Do you think your work represents a British aesthetic, in relation to the art scene in the U.K, or perhaps the cultural associations of your work?
The UK economy is notoriously associated with disposable culture – many artists making work in the UK at the moment are using consumables and ‘ready-mades’ as inspiration or as materials; an artists’ immediate surroundings are always going to play into the work somehow. In my work I always refer to the domestic everyday environment through the type of throwaway plastic objects and materials I make my work with.

Tell us about the doll’s house piece you are exhibiting in the show.
Once my art college tutor told me that when you made a photographic slide, it should always look like a jewel; an intense burst of colour. I aim to make all my work applying the same theory – A little jewel: Something that you are inclined to investigate, move around, explore, are intrigued by, glows, is alluring. Repeated Everyday is sited within a 1/12-scale antique Edwardian doll’s house. The house was built by my parents and given to me twenty-two years ago on Christmas Day. I have played with it, loved it and intended at some point to decorate and furnish it throughout. With an urge to develop my Chamber installation work on various scales, I wanted to give the house a new identity.

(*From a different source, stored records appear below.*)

-- ==== Sys2Proof/Certificates/Slice0/Obligations.lean ====
section
/-! DEFINITION. The statements for the provers. A statement of what a command does says its whole next
state, or says what it changes and that the rest is the state before; the transmitters' choice that ends
every command (`State.transmit`) has statements of its own. -/

open Sys2Proof Sys2Proof.Machine

/-! ### The step -/

/-- A step runs the command at the front of the queue on the state with the queue's rest. With no command
waiting, time goes on by one unit of the time base and idle transmitters choose; that is the model's choice
(log entries 2 and 5). -/
def Obligations.StepRunsTheFrontCommandOrIdles : Prop :=
  (∀ (c : Instr) (rest : List Instr) (s : State), s.pending = c :: rest →
    step s = exec c { s with pending := rest }) ∧
  ∀ s : State, s.pending = [] →
    step s = .next (if s.held then s else State.transmit { s with now := s.now + 1 })

/-- Every command answers a next state in every state, and leaves the queue of waiting commands as it is; so
the run from any state goes on for ever. The spec names no event that stops the part; that there is none is
the model's deduction (log entry 28), and a command that finds nothing to act on, or an empty queue, is the
model's choice (log entries 18 and 5). -/
def Obligations.CommandsCompleteAndLeaveTheQueue : Prop :=
  (∀ (c : Instr) (s : State), ∃ t, exec c s = .next t ∧ t.pending = s.pending) ∧ ∀ s : State, Safe s

/-- After every command that leaves the part running, an idle stage link has no order due, and an idle
console line has no reply, no export frame and no notice to send (7.6, 8.4). The moment of the choice is the
model's (log entry 6). -/
def Obligations.IdleLinesHaveNothingToSend : Prop :=
  ∀ (c : Instr) (s t : State), exec c s = .next t → t.held = false →
    (t.link.line = none → ∀ st, (t.engine st).due = false) ∧
    (t.console.line = none →
      t.console.reply = none ∧ t.exporter.running = false ∧ t.reports.queue = [])

/-! ### Reset and restarts (chapter 10) -/

/-- POWER_ON and PIN_RESET leave every block at its power-on values with the straps latched, no notice
waiting, and every counter at 0 (10.2). The time base and the phases of the free-running ticks are the
model's choice (log entry 2). -/
def Obligations.ResetEndsAtPowerOnValues : Prop :=
  ∀ (pins : Straps) (s : State),
    (∃ t : State, exec (.powerOn pins) s = .next t.transmit ∧ t.AtPowerOn pins ∧ t.reports = Reports.empty ∧
      t.hold = { pin := s.hold.pin, supply := false } ∧ t.pending = s.pending ∧ t.now = s.now) ∧
    ∃ t : State, exec (.pinReset pins) s = .next t.transmit ∧ t.AtPowerOn pins ∧ t.reports = Reports.empty ∧
      t.hold = { pin := false, supply := s.hold.supply } ∧ t.pending = s.pending ∧ t.now = s.now

/-- RESET_N going low, or the supply leaving its range, begins to hold the part: the receivers stop, the
frames on the transmit lines are broken off, and the contents stand until the reset ends. While either holds
it, no other command changes anything (10.2, R175, log entry 16). -/
def Obligations.ResetHoldsThePart : Prop :=
  (∀ s : State,
    exec .resetNLow s = .next
      { s with
        hold := { pin := true, supply := s.hold.supply }
        meter := { s.meter with rx := { a := .hunt, b := .hunt } }
        console := { s.console with rx := .hunt, line := none }
        link := { s.link with line := none } } ∧
    exec .supplyBelowRange s = .next
      { s with
        hold := { pin := s.hold.pin, supply := true }
        meter := { s.meter with rx := { a := .hunt, b := .hunt } }
        console := { s.console with rx := .hunt, line := none }
        link := { s.link with line := none } }) ∧
  ∀ (c : Instr) (s : State), s.hold.pin = true ∨ s.hold.supply = true → (∀ pins, c ≠ .powerOn pins) →
    (∀ pins, c ≠ .pinReset pins) → c ≠ .resetNLow → c ≠ .supplyBelowRange → exec c s = .next s
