-- ==== Sys2Proof/Laws/Ops.lean ====
section
/-! SUPPORT. What the shared operations of Machine/Ops.lean can do: the notice queue by class, the
counters, and the look-ups of the point table. -/

namespace Sys2Proof.Machine

/-! ### The notice queue -/

theorem Reports.full_iff (r : Reports) : r.full = true ↔ 48 ≤ r.queue.length := by
  simp [Reports.full]

theorem Reports.not_full_iff (r : Reports) : r.full = false ↔ r.queue.length < 48 := by
  simp [Reports.full]

theorem Reports.hasRoutine_iff (r : Reports) :
    r.hasRoutine = true ↔ ∃ e ∈ r.queue, e.notice.cls = .routine := by
  simp [Reports.hasRoutine, NoticeEntry.routine]

theorem Reports.displace_length_lt (r : Reports) (h : r.hasRoutine = true) :
    r.displace.queue.length < r.queue.length := by
  obtain ⟨e, he, hc⟩ := List.any_eq_true.mp h
  have hl : r.displace.queue.length = r.queue.length - 1 := List.length_eraseP_of_mem he hc
  have hp : 0 < r.queue.length := List.length_pos_of_mem he
  omega

/-- What one increment of the counter of notices dropped can do. -/
theorem Reports.countDrop_cases (r : Reports) :
    r.countDrop = r ∨
    (∃ v, r.counters.get noticesDropped < v ∧ v ≤ 65535 ∧
      r.countDrop.counters = r.counters.put noticesDropped v ∧
      (r.countDrop.queue = r.queue ∨
        (r.queue.length < 48 ∧
          r.countDrop.queue = r.queue ++ [{ number := r.number, notice := .counterHalf noticesDropped 32768 }]))) := by
  generalize hq : r.countDrop = q
  simp only [Reports.countDrop] at hq
  split at hq
  · exact .inl hq.symm
  · next hlt =>
    simp only [noticesDropped, CounterId.max, Nat.not_le] at hlt
    refine .inr ?_
    split at hq
    · next hmid =>
      simp only [noticesDropped, CounterId.mid] at hmid
      split at hq
      · subst hq
        exact ⟨_, Nat.lt_add_of_pos_right (by decide), by simp only [noticesDropped]; omega, rfl, .inl rfl⟩
      · next hnf =>
        subst hq
        refine ⟨_, Nat.lt_succ_self _, by simp only [noticesDropped]; omega, rfl, .inr ⟨?_, ?_⟩⟩
        · simpa [Reports.full] using hnf
        · simp [Reports.join, noticesDropped, hmid]
    · subst hq
      exact ⟨_, Nat.lt_succ_self _, by simp only [noticesDropped]; omega, rfl, .inl rfl⟩

theorem Counters.put_le {b : Counters} {c : CounterId} {v : Nat} (hb : ∀ x, b.get x ≤ x.max) (hv : v ≤ c.max) :
    ∀ x, (b.put c v).get x ≤ x.max := by
  intro x
  by_cases h : x = c
  · subst h; simpa using hv
  · rw [Counters.get_put_of_ne b v h]; exact hb x

theorem Reports.Bounded.countDrop {r : Reports} (h : r.Bounded) : r.countDrop.Bounded := by
  rcases r.countDrop_cases with he | ⟨v, _, hv, hc, hq⟩
  · rw [he]; exact h
  · refine ⟨?_, ?_⟩
    · rcases hq with hq | ⟨hl, hq⟩
      · rw [hq]; exact h.1
      · rw [hq]; simp; omega
    · rw [hc]; exact Counters.put_le h.2 hv

theorem Reports.Bounded.join {r : Reports} (h : r.Bounded) (hl : r.queue.length < 48) (n : Notice) :
    (r.join n).Bounded :=
  ⟨by simp [Reports.join]; omega, h.2⟩

theorem Reports.Bounded.displaceJoin {r : Reports} (h : r.Bounded) (hr : r.hasRoutine = true) (n : Notice) :
    (r.displace.join n).Bounded := by
  have hl := r.displace_length_lt hr
  exact ⟨by simp only [Reports.join, List.length_append, List.length_singleton]; have := h.1; omega, h.2⟩

theorem Reports.Bounded.passOver {r : Reports} (h : r.Bounded) : r.passOver.Bounded := h

/-- An offer leaves the queue and the counters within their bounds. -/
theorem Reports.Bounded.offer {r : Reports} (h : r.Bounded) (n : Notice) : (r.offer n).Bounded := by
  unfold Reports.offer
  split
  · next hf => exact h.join (r.not_full_iff.mp hf) n
  · split
    · next hc => exact (h.displaceJoin hc.2 n).countDrop
    · exact h.passOver.countDrop

theorem Reports.Bounded.offerAll {r : Reports} (h : r.Bounded) (ns : List Notice) :
    (ns.foldl Reports.offer r).Bounded := by
  induction ns generalizing r with
  | nil => exact h
  | cons n ns ih => exact ih (h.offer n)

theorem Reports.Bounded.offerClosed {r r' : Reports} (h : r.Bounded) {n : Notice}
    (he : r.offerClosed n = some r') : r'.Bounded := by
  unfold Reports.offerClosed at he
  split at he
  · next hf => cases he; exact h.join (r.not_full_iff.mp hf) n
  · split at he
    · next hr => cases he; exact (h.displaceJoin hr n).countDrop
    · cases he

/-- An increment leaves the queue and the counters within their bounds. -/
theorem Reports.Bounded.count {r : Reports} (h : r.Bounded) (c : CounterId) : (r.count c).Bounded := by
  unfold Reports.count
  simp only
  split
  · exact h
  · next hlt =>
    have hb : ({ r with counters := r.counters.put c (r.counters.get c + 1) } : Reports).Bounded :=
      ⟨h.1, Counters.put_le h.2 (by omega)⟩
    split
    · exact hb.offer _
    · exact hb

/-! ### The point table -/

theorem PointSet.find_some {ps : PointSet} {pt : PointId} {w : Way} (h : ps.find pt = some w) :
    ∃ sl, ps.get w = some sl ∧ sl.point = pt := by
  unfold PointSet.find at h
  split at h
  · next h0 =>
    cases h
    unfold PointSet.holds at h0
    split at h0
    · next sl hsl => exact ⟨sl, hsl, by simpa using h0⟩
    · cases h0
  · split at h
    · next h1 =>
      cases h
      unfold PointSet.holds at h1
      split at h1
      · next sl hsl => exact ⟨sl, hsl, by simpa using h1⟩
      · cases h1
    · cases h

theorem PointSet.find_none {ps : PointSet} {pt : PointId} (h : ps.find pt = none) {w : Way} {sl : Slot}
    (hw : ps.get w = some sl) : sl.point ≠ pt := by
  unfold PointSet.find at h
  split at h
  · cases h
  · next h0 =>
    split at h
    · cases h
    · next h1 =>
      intro he
      cases w
      · exact h0 (by simp [PointSet.holds, hw, he])
      · exact h1 (by simp [PointSet.holds, hw, he])

theorem mem_allSets (p : SetIx) : p ∈ allSets := by revert p; decide

theorem mem_allStages (st : Stage) : st ∈ allStages := by revert st; decide

theorem mem_allZones (z : Zone) : z ∈ allZones := by revert z; decide

theorem mem_allSlots (i : SlotIx) : i ∈ allSlots := by revert i; decide

/-- The valid slots are those that stand in a way of a set. -/
theorem State.mem_slots {s : State} {sl : Slot} : sl ∈ s.slots ↔ ∃ p w, s.slotAt p w = some sl := by
  simp only [State.slots, List.mem_flatMap, PointSet.slots, List.mem_append, Option.mem_toList]
  constructor
  · rintro ⟨p, _, h | h⟩
    · exact ⟨p, .zero, h⟩
    · exact ⟨p, .one, h⟩
  · rintro ⟨p, w, h⟩
    refine ⟨p, mem_allSets p, ?_⟩
    cases w
    · exact .inl h
    · exact .inr h

theorem Slot.isMeter_iff (sl : Slot) (st : Stage) : sl.isMeter st = true ↔ sl.use = .stage st := by
  unfold Slot.isMeter
  split <;> simp_all

/-- A stage's meter is a valid slot declared STAGE for it. -/
theorem State.meterSlot_some {s : State} {st : Stage} {sl : Slot} (h : s.meterSlot st = some sl) :
    sl ∈ s.slots ∧ sl.use = .stage st :=
  ⟨List.mem_of_find?_eq_some h, (sl.isMeter_iff st).mp (by simpa using List.find?_some h)⟩

theorem State.meterSlot_none {s : State} {st : Stage} :
    s.meterSlot st = none ↔ ∀ sl ∈ s.slots, sl.use ≠ .stage st := by
  simp [State.meterSlot, List.find?_eq_none, Slot.isMeter_iff]

theorem State.hasMeter_iff {s : State} {st : Stage} :
    s.hasMeter st = true ↔ ∃ sl ∈ s.slots, sl.use = .stage st := by
  simp [State.hasMeter, State.meterSlot, Slot.isMeter_iff]

/-- The owner of a column is the locked BOUNDARY or FOH point of way 1. -/
theorem PointSet.owner_eq_some {ps : PointSet} {pt : PointId} :
    ps.owner = some pt ↔ ∃ sl, ps.way1 = some sl ∧ sl.locked = true ∧ sl.use.fixed = true ∧ sl.point = pt := by
  unfold PointSet.owner
  cases ps.way1 with
  | none => simp
  | some sl => by_cases h : sl.locked = true <;> by_cases h' : sl.use.fixed = true <;> simp [h, h']

end Sys2Proof.Machine
end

Your work is filled with giddiness and excess, yet there is a subtlety and a quietness, maybe because of the spiritual associations that colour has. How much do you play with this tension?
As part of ‘Chroma’ (July 2012), I invited a colour therapy mediation group to ‘experience’ the work. This explored what it felt like to be surrounded by intense colour in a completely immersive environment. The meditation session had a profound affect on all attendee’s; it is not a regularity to be met with room’s completely drenched floor to ceiling in raw/pure colour. At the preview there was a lot of giddiness about the extreme use of colour, however the meditation event allowed for a more spiritial and quiet reaction.

With your chamber series you literally drench objects with colour. Your installations are immersive, they appeal to a sense of touch. Given that you work with the senses in this way, and also that you often refer to domestic items, for example in the trolley series, how far would you describe your stance as a feminist one?
I am not trying to be a feminist or make a comment on feminism. I make work and am interested in the domestic, but so are a lot of male artists. My biggest artistic inspirations are all men. Look at the work of David Batchelor; his work is all about creating tactile, sensory worlds using domestic items but because his is a man, he never gets labeled as having a feminist stance.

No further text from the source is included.